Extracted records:

===

-- ==== Sys2Proof/Laws/State.lean ====
section
/-! SUPPORT. What each update of the state does to each field: no later proof unfolds a record update. -/

namespace Sys2Proof.Machine

variable (s : State)

@[simp] theorem State.setPx_opnd (n : Fin 4) (p : Pixel) : (s.setPx n p).opnd = s.opnd := rfl
@[simp] theorem State.setPx_res (n : Fin 4) (p : Pixel) : (s.setPx n p).res = s.res := rfl
@[simp] theorem State.setPx_stat (n : Fin 4) (p : Pixel) : (s.setPx n p).stat = s.stat := rfl
@[simp] theorem State.setPx_px (n : Fin 4) (p : Pixel) : (s.setPx n p).px = s.px.set n p := rfl
@[simp] theorem State.setPx_mat (n : Fin 4) (p : Pixel) : (s.setPx n p).mat = s.mat := rfl
@[simp] theorem State.setPx_gin (n : Fin 4) (p : Pixel) : (s.setPx n p).gin = s.gin := rfl
@[simp] theorem State.setPx_gout (n : Fin 4) (p : Pixel) : (s.setPx n p).gout = s.gout := rfl
@[simp] theorem State.setPx_plat (n : Fin 4) (p : Pixel) : (s.setPx n p).plat = s.plat := rfl
@[simp] theorem State.setPx_raster (n : Fin 4) (p : Pixel) : (s.setPx n p).raster = s.raster := rfl
@[simp] theorem State.setPx_host (n : Fin 4) (p : Pixel) : (s.setPx n p).host = s.host := rfl
@[simp] theorem State.setPx_reads (n : Fin 4) (p : Pixel) : (s.setPx n p).reads = s.reads := rfl
@[simp] theorem State.setPx_draws (n : Fin 4) (p : Pixel) : (s.setPx n p).draws = s.draws := rfl

@[simp] theorem State.setRes_opnd (w : Word) : (s.setRes w).opnd = s.opnd := rfl
@[simp] theorem State.setRes_res (w : Word) : (s.setRes w).res = w := rfl
@[simp] theorem State.setRes_stat (w : Word) : (s.setRes w).stat = s.stat := rfl
@[simp] theorem State.setRes_px (w : Word) : (s.setRes w).px = s.px := rfl
@[simp] theorem State.setRes_mat (w : Word) : (s.setRes w).mat = s.mat := rfl
@[simp] theorem State.setRes_gin (w : Word) : (s.setRes w).gin = s.gin := rfl
@[simp] theorem State.setRes_gout (w : Word) : (s.setRes w).gout = s.gout := rfl
@[simp] theorem State.setRes_plat (w : Word) : (s.setRes w).plat = s.plat := rfl
@[simp] theorem State.setRes_raster (w : Word) : (s.setRes w).raster = s.raster := rfl
@[simp] theorem State.setRes_host (w : Word) : (s.setRes w).host = s.host := rfl
@[simp] theorem State.setRes_reads (w : Word) : (s.setRes w).reads = s.reads := rfl
@[simp] theorem State.setRes_draws (w : Word) : (s.setRes w).draws = s.draws := rfl

@[simp] theorem State.setMat_opnd (m : PixelMatrix) : (s.setMat m).opnd = s.opnd := rfl
@[simp] theorem State.setMat_res (m : PixelMatrix) : (s.setMat m).res = s.res := rfl
@[simp] theorem State.setMat_stat (m : PixelMatrix) : (s.setMat m).stat = s.stat := rfl
@[simp] theorem State.setMat_px (m : PixelMatrix) : (s.setMat m).px = s.px := rfl
@[simp] theorem State.setMat_mat (m : PixelMatrix) : (s.setMat m).mat = m := rfl
@[simp] theorem State.setMat_gin (m : PixelMatrix) : (s.setMat m).gin = s.gin := rfl
@[simp] theorem State.setMat_gout (m : PixelMatrix) : (s.setMat m).gout = s.gout := rfl
@[simp] theorem State.setMat_plat (m : PixelMatrix) : (s.setMat m).plat = s.plat := rfl
@[simp] theorem State.setMat_raster (m : PixelMatrix) : (s.setMat m).raster = s.raster := rfl
@[simp] theorem State.setMat_host (m : PixelMatrix) : (s.setMat m).host = s.host := rfl
@[simp] theorem State.setMat_reads (m : PixelMatrix) : (s.setMat m).reads = s.reads := rfl
@[simp] theorem State.setMat_draws (m : PixelMatrix) : (s.setMat m).draws = s.draws := rfl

===

Problem to work on:
If the string "plat" appears in a line of the entries, report the line.

Answer space:
@[simp] theorem State.setPx_plat (n : Fin 4) (p : Pixel) : (s.setPx n p).plat = s.plat := rfl
@[simp] theorem State.setRes_plat (w : Word) : (s.setRes w).plat = s.plat := rfl
@[simp] theorem State.setMat_plat (m : PixelMatrix) : (s.setMat m).plat = s.plat := rfl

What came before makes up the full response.